--- MATERIAL FOR THIS TASK ---
-- ==== Sys2Proof/Laws/FramesNotes.lean ====
section
/-! SUPPORT. What the functions of the registers, events, commands and the map leave unchanged: one lemma for each, which lists the parts of the
state that it keeps. -/

namespace Sys2Proof.Machine

open Sys2Proof

set_option linter.all false

@[simp] abbrev KeepsBase (s t : State) : Prop := t.pending = s.pending ∧ t.armed = s.armed ∧ t.posted = s.posted ∧
    t.late = s.late ∧ t.isolated = s.isolated ∧ t.failedCores = s.failedCores ∧ t.mtf = s.mtf ∧ t.mat = s.mat ∧ t.mules
    = s.mules ∧ t.sdram = s.sdram ∧ t.ram = s.ram

@[simp] abbrev ThruBase (k : State → State) (s t : State) : Prop := ((∀ x, (k x).pending = x.pending) → t.pending =
    s.pending) ∧ ((∀ x, (k x).armed = x.armed) → t.armed = s.armed) ∧ ((∀ x, (k x).posted = x.posted) → t.posted =
    s.posted) ∧ ((∀ x, (k x).late = x.late) → t.late = s.late) ∧ ((∀ x, (k x).isolated = x.isolated) → t.isolated =
    s.isolated) ∧ ((∀ x, (k x).failedCores = x.failedCores) → t.failedCores = s.failedCores) ∧ ((∀ x, (k x).mtf = x.mtf)
    → t.mtf = s.mtf) ∧ ((∀ x, (k x).mat = x.mat) → t.mat = s.mat) ∧ ((∀ x, (k x).mules = x.mules) → t.mules = s.mules) ∧
    ((∀ x, (k x).sdram = x.sdram) → t.sdram = s.sdram) ∧ ((∀ x, (k x).ram = x.ram) → t.ram = s.ram)

@[simp] abbrev KeepsNotes (s t : State) : Prop := t.free = s.free ∧ t.out = s.out ∧ t.regs = s.regs ∧ t.stat = s.stat ∧
    t.evlog = s.evlog

@[simp] abbrev ThruNotes (k : State → State) (s t : State) : Prop := ((∀ x, (k x).free = x.free) → t.free = s.free) ∧
    ((∀ x, (k x).out = x.out) → t.out = s.out) ∧ ((∀ x, (k x).regs = x.regs) → t.regs = s.regs) ∧ ((∀ x, (k x).stat =
    x.stat) → t.stat = s.stat) ∧ ((∀ x, (k x).evlog = x.evlog) → t.evlog = s.evlog)

@[simp] abbrev KeepsSpace (s t : State) : Prop := t.nss = s.nss ∧ t.deferred = s.deferred ∧ t.power = s.power ∧ t.herd =
    s.herd

@[simp] abbrev ThruSpace (k : State → State) (s t : State) : Prop := ((∀ x, (k x).nss = x.nss) → t.nss = s.nss) ∧ ((∀ x,
    (k x).deferred = x.deferred) → t.deferred = s.deferred) ∧ ((∀ x, (k x).power = x.power) → t.power = s.power) ∧ ((∀
    x, (k x).herd = x.herd) → t.herd = s.herd)

@[simp] abbrev KeepsStore (s t : State) : Prop := t.map = s.map ∧ t.place = s.place ∧ t.media = s.media

@[simp] abbrev ThruStore (k : State → State) (s t : State) : Prop := ((∀ x, (k x).map = x.map) → t.map = s.map) ∧ ((∀ x,
    (k x).place = x.place) → t.place = s.place) ∧ ((∀ x, (k x).media = x.media) → t.media = s.media)

@[simp] abbrev KeepsHost (s t : State) : Prop := t.cmds = s.cmds ∧ t.hosts = s.hosts ∧ t.pools = s.pools

@[simp] abbrev ThruHost (k : State → State) (s t : State) : Prop := ((∀ x, (k x).cmds = x.cmds) → t.cmds = s.cmds) ∧ ((∀
    x, (k x).hosts = x.hosts) → t.hosts = s.hosts) ∧ ((∀ x, (k x).pools = x.pools) → t.pools = s.pools)

@[simp] abbrev KeepsChip (s t : State) : Prop := t.boot = s.boot ∧ t.pins = s.pins

@[simp] abbrev ThruChip (k : State → State) (s t : State) : Prop := ((∀ x, (k x).boot = x.boot) → t.boot = s.boot) ∧ ((∀
    x, (k x).pins = x.pins) → t.pins = s.pins)

@[simp] theorem foldl_pending {α : Type} (g : State → α → State) (l : List α) (s : State) (h : ∀ s x, (g s x).pending =
    s.pending) : (l.foldl g s).pending = s.pending := by
  induction l generalizing s with
  | nil => rfl
  | cons x l ih => simp [List.foldl, ih, h]

@[simp] theorem foldl_free {α : Type} (g : State → α → State) (l : List α) (s : State) (h : ∀ s x, (g s x).free =
    s.free) : (l.foldl g s).free = s.free := by
  induction l generalizing s with
  | nil => rfl
  | cons x l ih => simp [List.foldl, ih, h]

@[simp] theorem foldl_out {α : Type} (g : State → α → State) (l : List α) (s : State) (h : ∀ s x, (g s x).out = s.out) :
    (l.foldl g s).out = s.out := by
  induction l generalizing s with
  | nil => rfl
  | cons x l ih => simp [List.foldl, ih, h]

@[simp] theorem foldl_regs {α : Type} (g : State → α → State) (l : List α) (s : State) (h : ∀ s x, (g s x).regs =
    s.regs) : (l.foldl g s).regs = s.regs := by
  induction l generalizing s with
  | nil => rfl
  | cons x l ih => simp [List.foldl, ih, h]

@[simp] theorem foldl_stat {α : Type} (g : State → α → State) (l : List α) (s : State) (h : ∀ s x, (g s x).stat =
    s.stat) : (l.foldl g s).stat = s.stat := by
  induction l generalizing s with
  | nil => rfl
  | cons x l ih => simp [List.foldl, ih, h]

@[simp] theorem foldl_armed {α : Type} (g : State → α → State) (l : List α) (s : State) (h : ∀ s x, (g s x).armed =
    s.armed) : (l.foldl g s).armed = s.armed := by
  induction l generalizing s with
  | nil => rfl
  | cons x l ih => simp [List.foldl, ih, h]

@[simp] theorem foldl_posted {α : Type} (g : State → α → State) (l : List α) (s : State) (h : ∀ s x, (g s x).posted =
    s.posted) : (l.foldl g s).posted = s.posted := by
  induction l generalizing s with
  | nil => rfl
  | cons x l ih => simp [List.foldl, ih, h]

@[simp] theorem foldl_late {α : Type} (g : State → α → State) (l : List α) (s : State) (h : ∀ s x, (g s x).late =
    s.late) : (l.foldl g s).late = s.late := by
  induction l generalizing s with
  | nil => rfl
  | cons x l ih => simp [List.foldl, ih, h]

@[simp] theorem foldl_isolated {α : Type} (g : State → α → State) (l : List α) (s : State) (h : ∀ s x, (g s x).isolated
    = s.isolated) : (l.foldl g s).isolated = s.isolated := by
  induction l generalizing s with
  | nil => rfl
  | cons x l ih => simp [List.foldl, ih, h]

@[simp] theorem foldl_failedCores {α : Type} (g : State → α → State) (l : List α) (s : State) (h : ∀ s x, (g s
    x).failedCores = s.failedCores) : (l.foldl g s).failedCores = s.failedCores := by
  induction l generalizing s with
  | nil => rfl
  | cons x l ih => simp [List.foldl, ih, h]

@[simp] theorem foldl_cmds {α : Type} (g : State → α → State) (l : List α) (s : State) (h : ∀ s x, (g s x).cmds =
    s.cmds) : (l.foldl g s).cmds = s.cmds := by
  induction l generalizing s with
  | nil => rfl
  | cons x l ih => simp [List.foldl, ih, h]

@[simp] theorem foldl_hosts {α : Type} (g : State → α → State) (l : List α) (s : State) (h : ∀ s x, (g s x).hosts =
    s.hosts) : (l.foldl g s).hosts = s.hosts := by
  induction l generalizing s with
  | nil => rfl
  | cons x l ih => simp [List.foldl, ih, h]

@[simp] theorem foldl_mtf {α : Type} (g : State → α → State) (l : List α) (s : State) (h : ∀ s x, (g s x).mtf = s.mtf) :
    (l.foldl g s).mtf = s.mtf := by
  induction l generalizing s with
  | nil => rfl
  | cons x l ih => simp [List.foldl, ih, h]

@[simp] theorem foldl_deferred {α : Type} (g : State → α → State) (l : List α) (s : State) (h : ∀ s x, (g s x).deferred
    = s.deferred) : (l.foldl g s).deferred = s.deferred := by
  induction l generalizing s with
  | nil => rfl
  | cons x l ih => simp [List.foldl, ih, h]

@[simp] theorem foldl_nss {α : Type} (g : State → α → State) (l : List α) (s : State) (h : ∀ s x, (g s x).nss = s.nss) :
    (l.foldl g s).nss = s.nss := by
  induction l generalizing s with
  | nil => rfl
  | cons x l ih => simp [List.foldl, ih, h]

@[simp] theorem foldl_map {α : Type} (g : State → α → State) (l : List α) (s : State) (h : ∀ s x, (g s x).map = s.map) :
    (l.foldl g s).map = s.map := by
  induction l generalizing s with
  | nil => rfl
  | cons x l ih => simp [List.foldl, ih, h]

@[simp] theorem foldl_place {α : Type} (g : State → α → State) (l : List α) (s : State) (h : ∀ s x, (g s x).place =
    s.place) : (l.foldl g s).place = s.place := by
  induction l generalizing s with
  | nil => rfl
  | cons x l ih => simp [List.foldl, ih, h]

@[simp] theorem foldl_media {α : Type} (g : State → α → State) (l : List α) (s : State) (h : ∀ s x, (g s x).media =
    s.media) : (l.foldl g s).media = s.media := by
  induction l generalizing s with
  | nil => rfl
  | cons x l ih => simp [List.foldl, ih, h]

@[simp] theorem foldl_herd {α : Type} (g : State → α → State) (l : List α) (s : State) (h : ∀ s x, (g s x).herd =
    s.herd) : (l.foldl g s).herd = s.herd := by
  induction l generalizing s with
  | nil => rfl
  | cons x l ih => simp [List.foldl, ih, h]
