theorem State.endReconcile_frame (s : State) : KeepsBase s (State.endReconcile s) ∧ (State.endReconcile s).nss =
    s.nss ∧ (State.endReconcile s).deferred = s.deferred ∧ (State.endReconcile s).power = s.power ∧ KeepsStore s
    (State.endReconcile s) ∧ KeepsHost s (State.endReconcile s) ∧ KeepsChip s (State.endReconcile s) := by
  unfold State.endReconcile
  exact foldl_rel (P := fun s t : State => KeepsBase s t ∧ t.nss = s.nss ∧ t.deferred = s.deferred ∧ t.power = s.power ∧ KeepsStore s t ∧ KeepsHost s t ∧ KeepsChip s t) (by simp [State.raiseRecord_frame _, State.setLink_frame _]) (by intro a b c h1 h2; simp_all [State.raiseRecord_frame _, State.setLink_frame _]) _ (by intro s x; dsimp only; (repeat' split) <;> simp [State.raiseRecord_frame _, State.setLink_frame _]) _ _

theorem State.finishJob_frame (s : State) (job : Nat) (j : Job) : KeepsBase s (State.finishJob s job j) ∧
    (State.finishJob s job j).nss = s.nss ∧ (State.finishJob s job j).power = s.power ∧ KeepsStore s (State.finishJob s
    job j) ∧ (State.finishJob s job j).cmds = s.cmds ∧ (State.finishJob s job j).pools = s.pools ∧ (State.finishJob s
    job j).boot = s.boot ∧ (State.finishJob s job j).pins.resetLow = s.pins.resetLow ∧ (State.finishJob s job
    j).pins.frozen = s.pins.frozen := by
  unfold State.finishJob
  dsimp only
  (repeat' split) <;> simp [State.endReconcile_frame _, State.followHerd_frame _, State.settleDeferred_frame _]

theorem State.askFragment_frame (s : State) (peer : Nat) (hkey : Nat) (k : Nat) (h : Nat) (j : Nat) : KeepsBase
    s (State.askFragment s peer hkey k h j) ∧ (State.askFragment s peer hkey k h j).free = s.free ∧ (State.askFragment s
    peer hkey k h j).regs = s.regs ∧ (State.askFragment s peer hkey k h j).stat = s.stat ∧ (State.askFragment s peer
    hkey k h j).evlog = s.evlog ∧ (State.askFragment s peer hkey k h j).nss = s.nss ∧ (State.askFragment s peer hkey k h
    j).deferred = s.deferred ∧ (State.askFragment s peer hkey k h j).power = s.power ∧ KeepsStore s (State.askFragment s
    peer hkey k h j) ∧ KeepsHost s (State.askFragment s peer hkey k h j) ∧ KeepsChip s (State.askFragment s peer hkey k
    h j) := by
  simp [State.askFragment, State.sendReliable_frame _]

theorem State.herdUnit_frame (s : State) (p : Placement) (hkey : Nat) (nstag : Nat) (u : Nat) : KeepsBase s
    (State.herdUnit s p hkey nstag u).2 ∧ (State.herdUnit s p hkey nstag u).2.free = s.free ∧ (State.herdUnit s p hkey
    nstag u).2.regs = s.regs ∧ (State.herdUnit s p hkey nstag u).2.stat = s.stat ∧ (State.herdUnit s p hkey nstag
    u).2.evlog = s.evlog ∧ (State.herdUnit s p hkey nstag u).2.nss = s.nss ∧ (State.herdUnit s p hkey nstag
    u).2.deferred = s.deferred ∧ (State.herdUnit s p hkey nstag u).2.power = s.power ∧ KeepsStore s (State.herdUnit s p
    hkey nstag u).2 ∧ KeepsHost s (State.herdUnit s p hkey nstag u).2 ∧ KeepsChip s (State.herdUnit s p hkey nstag u).2
    := by
  unfold State.herdUnit
  dsimp only
  (repeat' split) <;> simp [State.askFragment_frame _]

theorem State.dropFetched_frame (s : State) (hkey : Nat) (k : Nat) (h : Nat) : KeepsBase s (State.dropFetched s
    hkey k h) ∧ KeepsNotes s (State.dropFetched s hkey k h) ∧ (State.dropFetched s hkey k h).nss = s.nss ∧
    (State.dropFetched s hkey k h).deferred = s.deferred ∧ (State.dropFetched s hkey k h).power = s.power ∧ KeepsStore s
    (State.dropFetched s hkey k h) ∧ KeepsHost s (State.dropFetched s hkey k h) ∧ KeepsChip s (State.dropFetched s hkey
    k h) := by
  simp [State.dropFetched]

theorem State.restoreUnit_frame (s : State) (nsid : Nat) (u : Nat) (syms : List Symbol) : KeepsBase s
    (State.restoreUnit s nsid u syms) ∧ (State.restoreUnit s nsid u syms).free = s.free ∧ (State.restoreUnit s nsid u
    syms).out = s.out ∧ (State.restoreUnit s nsid u syms).stat = s.stat ∧ (State.restoreUnit s nsid u syms).evlog =
    s.evlog ∧ KeepsSpace s (State.restoreUnit s nsid u syms) ∧ KeepsHost s (State.restoreUnit s nsid u syms) ∧ KeepsChip
    s (State.restoreUnit s nsid u syms) := by
  unfold State.restoreUnit
  split
  · simp [State.count_frame _, State.mapSet_frame _, State.programStripe_frame _, State.takeStamps_frame _]
  · dsimp only
    split
    · simp [State.count_frame _, State.mapSet_frame _, State.programStripe_frame _, State.takeStamps_frame _]
    · split
      · simp [State.count_frame _, State.mapSet_frame _, State.programStripe_frame _, State.takeStamps_frame _]
      · rename_i h
        have := State.programStripe_frame _ _ _ _ _ h
        simp_all [State.count_frame _, State.mapSet_frame _, State.programStripe_frame _, State.takeStamps_frame _]

/-! ## Machine/HerdMap -/

theorem State.followShape_frame (s : State) : KeepsBase s (State.followShape s) ∧ (State.followShape s).free =
    s.free ∧ (State.followShape s).regs = s.regs ∧ (State.followShape s).evlog = s.evlog ∧ (State.followShape s).nss =
    s.nss ∧ (State.followShape s).deferred = s.deferred ∧ (State.followShape s).power = s.power ∧ KeepsStore s
    (State.followShape s) ∧ KeepsHost s (State.followShape s) ∧ KeepsChip s (State.followShape s) := by
  unfold State.followShape
  dsimp only
  (repeat' split) <;> simp [State.raise_frame _]

theorem State.setHomed_frame (s : State) (nsid : Nat) (h : Homed) : KeepsBase s (State.setHomed s nsid h) ∧
    KeepsNotes s (State.setHomed s nsid h) ∧ (State.setHomed s nsid h).nss = s.nss ∧ (State.setHomed s nsid h).deferred
    = s.deferred ∧ (State.setHomed s nsid h).power = s.power ∧ KeepsStore s (State.setHomed s nsid h) ∧ KeepsHost s
    (State.setHomed s nsid h) ∧ KeepsChip s (State.setHomed s nsid h) := by
  simp [State.setHomed]

theorem State.startSweep_frame (s : State) (nsid : Nat) (h : Homed) (p : Placement) : KeepsBase s
    (State.startSweep s nsid h p) ∧ (State.startSweep s nsid h p).free = s.free ∧ (State.startSweep s nsid h p).regs =
    s.regs ∧ (State.startSweep s nsid h p).evlog = s.evlog ∧ (State.startSweep s nsid h p).nss = s.nss ∧
    (State.startSweep s nsid h p).deferred = s.deferred ∧ (State.startSweep s nsid h p).power = s.power ∧ KeepsStore s
    (State.startSweep s nsid h p) ∧ KeepsHost s (State.startSweep s nsid h p) ∧ KeepsChip s (State.startSweep s nsid h
    p) := by
  unfold State.startSweep
  dsimp only
  (repeat' split) <;> simp [State.raise_frame _, State.setHomed_frame _]

theorem State.dropDeposed_frame (s : State) (nsid : Nat) (n : Namespace) (newHome : Nat) : KeepsBase s
    (State.dropDeposed s nsid n newHome) ∧ (State.dropDeposed s nsid n newHome).media = s.media ∧ (State.dropDeposed s
    nsid n newHome).cmds = s.cmds ∧ (State.dropDeposed s nsid n newHome).pools = s.pools ∧ (State.dropDeposed s nsid n
    newHome).boot = s.boot ∧ (State.dropDeposed s nsid n newHome).pins.resetLow = s.pins.resetLow ∧ (State.dropDeposed s
    nsid n newHome).pins.frozen = s.pins.frozen := by
  simp [State.dropDeposed, State.deleteNs_frame _, State.followHerd_frame _, State.raiseRecord_frame _]

theorem State.depose_frame (s : State) (nsid : Nat) (newHome : Nat) : KeepsBase s (State.depose s nsid newHome)
    ∧ (State.depose s nsid newHome).media = s.media ∧ (State.depose s nsid newHome).cmds = s.cmds ∧ (State.depose s nsid
    newHome).pools = s.pools ∧ (State.depose s nsid newHome).boot = s.boot ∧ (State.depose s nsid newHome).pins.resetLow
    = s.pins.resetLow ∧ (State.depose s nsid newHome).pins.frozen = s.pins.frozen := by
  unfold State.depose
  (repeat' split) <;> simp [State.dropDeposed_frame _, State.setNs_frame _]

theorem reapNs_frame (s : State) (e : Nat × Namespace) : KeepsBase s (reapNs s e) ∧ (reapNs s e).media = s.media
    ∧ (reapNs s e).cmds = s.cmds ∧ (reapNs s e).pools = s.pools ∧ (reapNs s e).boot = s.boot ∧ (reapNs s
    e).pins.resetLow = s.pins.resetLow ∧ (reapNs s e).pins.frozen = s.pins.frozen := by
  unfold reapNs
  (repeat' split) <;> simp [State.dropDeposed_frame _]

theorem State.reapDeposed_frame (s : State) : KeepsBase s s.reapDeposed ∧ s.reapDeposed.media = s.media ∧
    s.reapDeposed.cmds = s.cmds ∧ s.reapDeposed.pools = s.pools ∧ s.reapDeposed.boot = s.boot ∧
    s.reapDeposed.pins.resetLow = s.pins.resetLow ∧ s.reapDeposed.pins.frozen = s.pins.frozen := by
  unfold State.reapDeposed
  simp [reapNs_frame _]

theorem State.evict_frame (s : State) : KeepsBase s (State.evict s) ∧ (State.evict s).media = s.media ∧
    (State.evict s).cmds = s.cmds ∧ (State.evict s).pools = s.pools ∧ (State.evict s).boot = s.boot ∧ (State.evict
    s).pins.resetLow = s.pins.resetLow ∧ (State.evict s).pins.frozen = s.pins.frozen := by
  simp [State.evict, State.closeLinks_frame _, State.depose_frame _, State.raise_frame _]

theorem State.homeConflict_frame (s : State) (data : List Byte) : KeepsBase s (State.homeConflict s data) ∧
    KeepsSpace s (State.homeConflict s data) ∧ KeepsStore s (State.homeConflict s data) ∧ KeepsHost s
    (State.homeConflict s data) ∧ KeepsChip s (State.homeConflict s data) := by
  simp [State.homeConflict, State.raiseRecord_frame _]

theorem State.discardBeyond_frame (s : State) (n : Namespace) (h : Homed) (size : Nat) : KeepsBase s
    (State.discardBeyond s n h size) ∧ (State.discardBeyond s n h size).free = s.free ∧ (State.discardBeyond s n h
    size).regs = s.regs ∧ (State.discardBeyond s n h size).stat = s.stat ∧ (State.discardBeyond s n h size).evlog =
    s.evlog ∧ (State.discardBeyond s n h size).nss = s.nss ∧ (State.discardBeyond s n h size).deferred = s.deferred ∧
    (State.discardBeyond s n h size).power = s.power ∧ KeepsStore s (State.discardBeyond s n h size) ∧ KeepsHost s
    (State.discardBeyond s n h size) ∧ KeepsChip s (State.discardBeyond s n h size) := by
  simp [State.discardBeyond, State.sendDiscard_frame _]

theorem State.createMapped_frame (s : State) (n : Namespace) (x : Option Half) (r : Nat × State) (h : s.createMapped n x
    = .ok r) : KeepsBase s r.2 ∧ r.2.deferred = s.deferred ∧ r.2.power = s.power ∧ r.2.herd = s.herd ∧ r.2.map = s.map ∧
    r.2.media = s.media ∧ r.2.cmds = s.cmds ∧ r.2.pools = s.pools ∧ r.2.boot = s.boot ∧ r.2.pins.resetLow =
    s.pins.resetLow ∧ r.2.pins.frozen = s.pins.frozen := by
  unfold State.createMapped at h
  generalize s.freeNsid false = o at h
  generalize s.freeExtents (extentsFor (n.size / 4)) = q at h
  cases o with
  | none => cases h
  | some nsid =>
    cases q with
    | none => cases h
    | some y =>
      dsimp only at h
      split at h
      · have e : _ = r.2 := congrArg Prod.snd (Except.ok.inj h)
        rw [← e]
        simp [State.addNs_frame _, State.followRedundancy_frame _]
      · cases h

theorem State.resizeNs_frame (s : State) (nsid size : Nat) (t : State) (h : s.resizeNs nsid size = some t) : KeepsBase s
    t ∧ t.deferred = s.deferred ∧ t.herd = s.herd ∧ t.media = s.media ∧ t.cmds = s.cmds ∧ t.pools = s.pools ∧ t.boot =
    s.boot ∧ t.pins.resetLow = s.pins.resetLow ∧ t.pins.frozen = s.pins.frozen := by
  unfold State.resizeNs at h
  split at h
  · cases h
  · dsimp only at h
    split at h
    · simp only [Option.map_eq_some_iff] at h
      obtain ⟨x, _, rfl⟩ := h
      simp [State.clearLost_frame _, State.dropUnits_frame _, State.emptyPage_frame _, State.followCapacity_frame _,
          State.reviewFences_frame _, State.setNs_frame _]
    · obtain rfl := Option.some.inj h
      simp [State.clearLost_frame _, State.dropUnits_frame _, State.emptyPage_frame _, State.followCapacity_frame _,
          State.reviewFences_frame _, State.setNs_frame _]

theorem State.followSize_frame (s : State) (nsid : Nat) (n : Namespace) (h : Homed) (size : Nat) : KeepsBase s
    (State.followSize s nsid n h size) ∧ (State.followSize s nsid n h size).media = s.media ∧ (State.followSize s nsid n
    h size).cmds = s.cmds ∧ (State.followSize s nsid n h size).pools = s.pools ∧ (State.followSize s nsid n h size).boot
    = s.boot ∧ (State.followSize s nsid n h size).pins.resetLow = s.pins.resetLow ∧ (State.followSize s nsid n h
    size).pins.frozen = s.pins.frozen := by
  have h (t : State) (ht : s.resizeNs nsid size = some t) := State.resizeNs_frame _ _ _ _ ht
  unfold State.followSize
  split
  · simp [State.createJobs_frame _, State.discardBeyond_frame _, State.homeConflict_frame _, State.resizeNs_frame _]
  · split
    · split
      · cases e : s.resizeNs nsid size with
        | none => simp [State.createJobs_frame _, State.discardBeyond_frame _, State.homeConflict_frame _,
            State.resizeNs_frame _]
        | some t =>
          have := h t e
          simp_all [State.createJobs_frame _, State.discardBeyond_frame _, State.homeConflict_frame _,
              State.resizeNs_frame _]
      · simp [State.createJobs_frame _, State.discardBeyond_frame _, State.homeConflict_frame _, State.resizeNs_frame _]
    · split
      · simp [State.createJobs_frame _, State.discardBeyond_frame _, State.homeConflict_frame _, State.resizeNs_frame _]
      · rename_i e
        have := h _ e
        dsimp only
        split <;> simp_all [State.createJobs_frame _, State.discardBeyond_frame _, State.homeConflict_frame _,
            State.resizeNs_frame _]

--- EXERCISE BRIEF ---
For the material above, reproduce exactly the lines from the line with "cases o with" to the line with "have := h t e", inclusive, and exclude all others.

--- RESPONSE ---
  cases o with
  | none => cases h
  | some nsid =>
    cases q with
    | none => cases h
    | some y =>
      dsimp only at h
      split at h
      · have e : _ = r.2 := congrArg Prod.snd (Except.ok.inj h)
        rw [← e]
        simp [State.addNs_frame _, State.followRedundancy_frame _]
      · cases h

theorem State.resizeNs_frame (s : State) (nsid size : Nat) (t : State) (h : s.resizeNs nsid size = some t) : KeepsBase s
    t ∧ t.deferred = s.deferred ∧ t.herd = s.herd ∧ t.media = s.media ∧ t.cmds = s.cmds ∧ t.pools = s.pools ∧ t.boot =
    s.boot ∧ t.pins.resetLow = s.pins.resetLow ∧ t.pins.frozen = s.pins.frozen := by
  unfold State.resizeNs at h
  split at h
  · cases h
  · dsimp only at h
    split at h
    · simp only [Option.map_eq_some_iff] at h
      obtain ⟨x, _, rfl⟩ := h
      simp [State.clearLost_frame _, State.dropUnits_frame _, State.emptyPage_frame _, State.followCapacity_frame _,
          State.reviewFences_frame _, State.setNs_frame _]
    · obtain rfl := Option.some.inj h
      simp [State.clearLost_frame _, State.dropUnits_frame _, State.emptyPage_frame _, State.followCapacity_frame _,
          State.reviewFences_frame _, State.setNs_frame _]

theorem State.followSize_frame (s : State) (nsid : Nat) (n : Namespace) (h : Homed) (size : Nat) : KeepsBase s
    (State.followSize s nsid n h size) ∧ (State.followSize s nsid n h size).media = s.media ∧ (State.followSize s nsid n
    h size).cmds = s.cmds ∧ (State.followSize s nsid n h size).pools = s.pools ∧ (State.followSize s nsid n h size).boot
    = s.boot ∧ (State.followSize s nsid n h size).pins.resetLow = s.pins.resetLow ∧ (State.followSize s nsid n h
    size).pins.frozen = s.pins.frozen := by
  have h (t : State) (ht : s.resizeNs nsid size = some t) := State.resizeNs_frame _ _ _ _ ht
  unfold State.followSize
  split
  · simp [State.createJobs_frame _, State.discardBeyond_frame _, State.homeConflict_frame _, State.resizeNs_frame _]
  · split
    · split
      · cases e : s.resizeNs nsid size with
        | none => simp [State.createJobs_frame _, State.discardBeyond_frame _, State.homeConflict_frame _,
            State.resizeNs_frame _]
        | some t =>
          have := h t e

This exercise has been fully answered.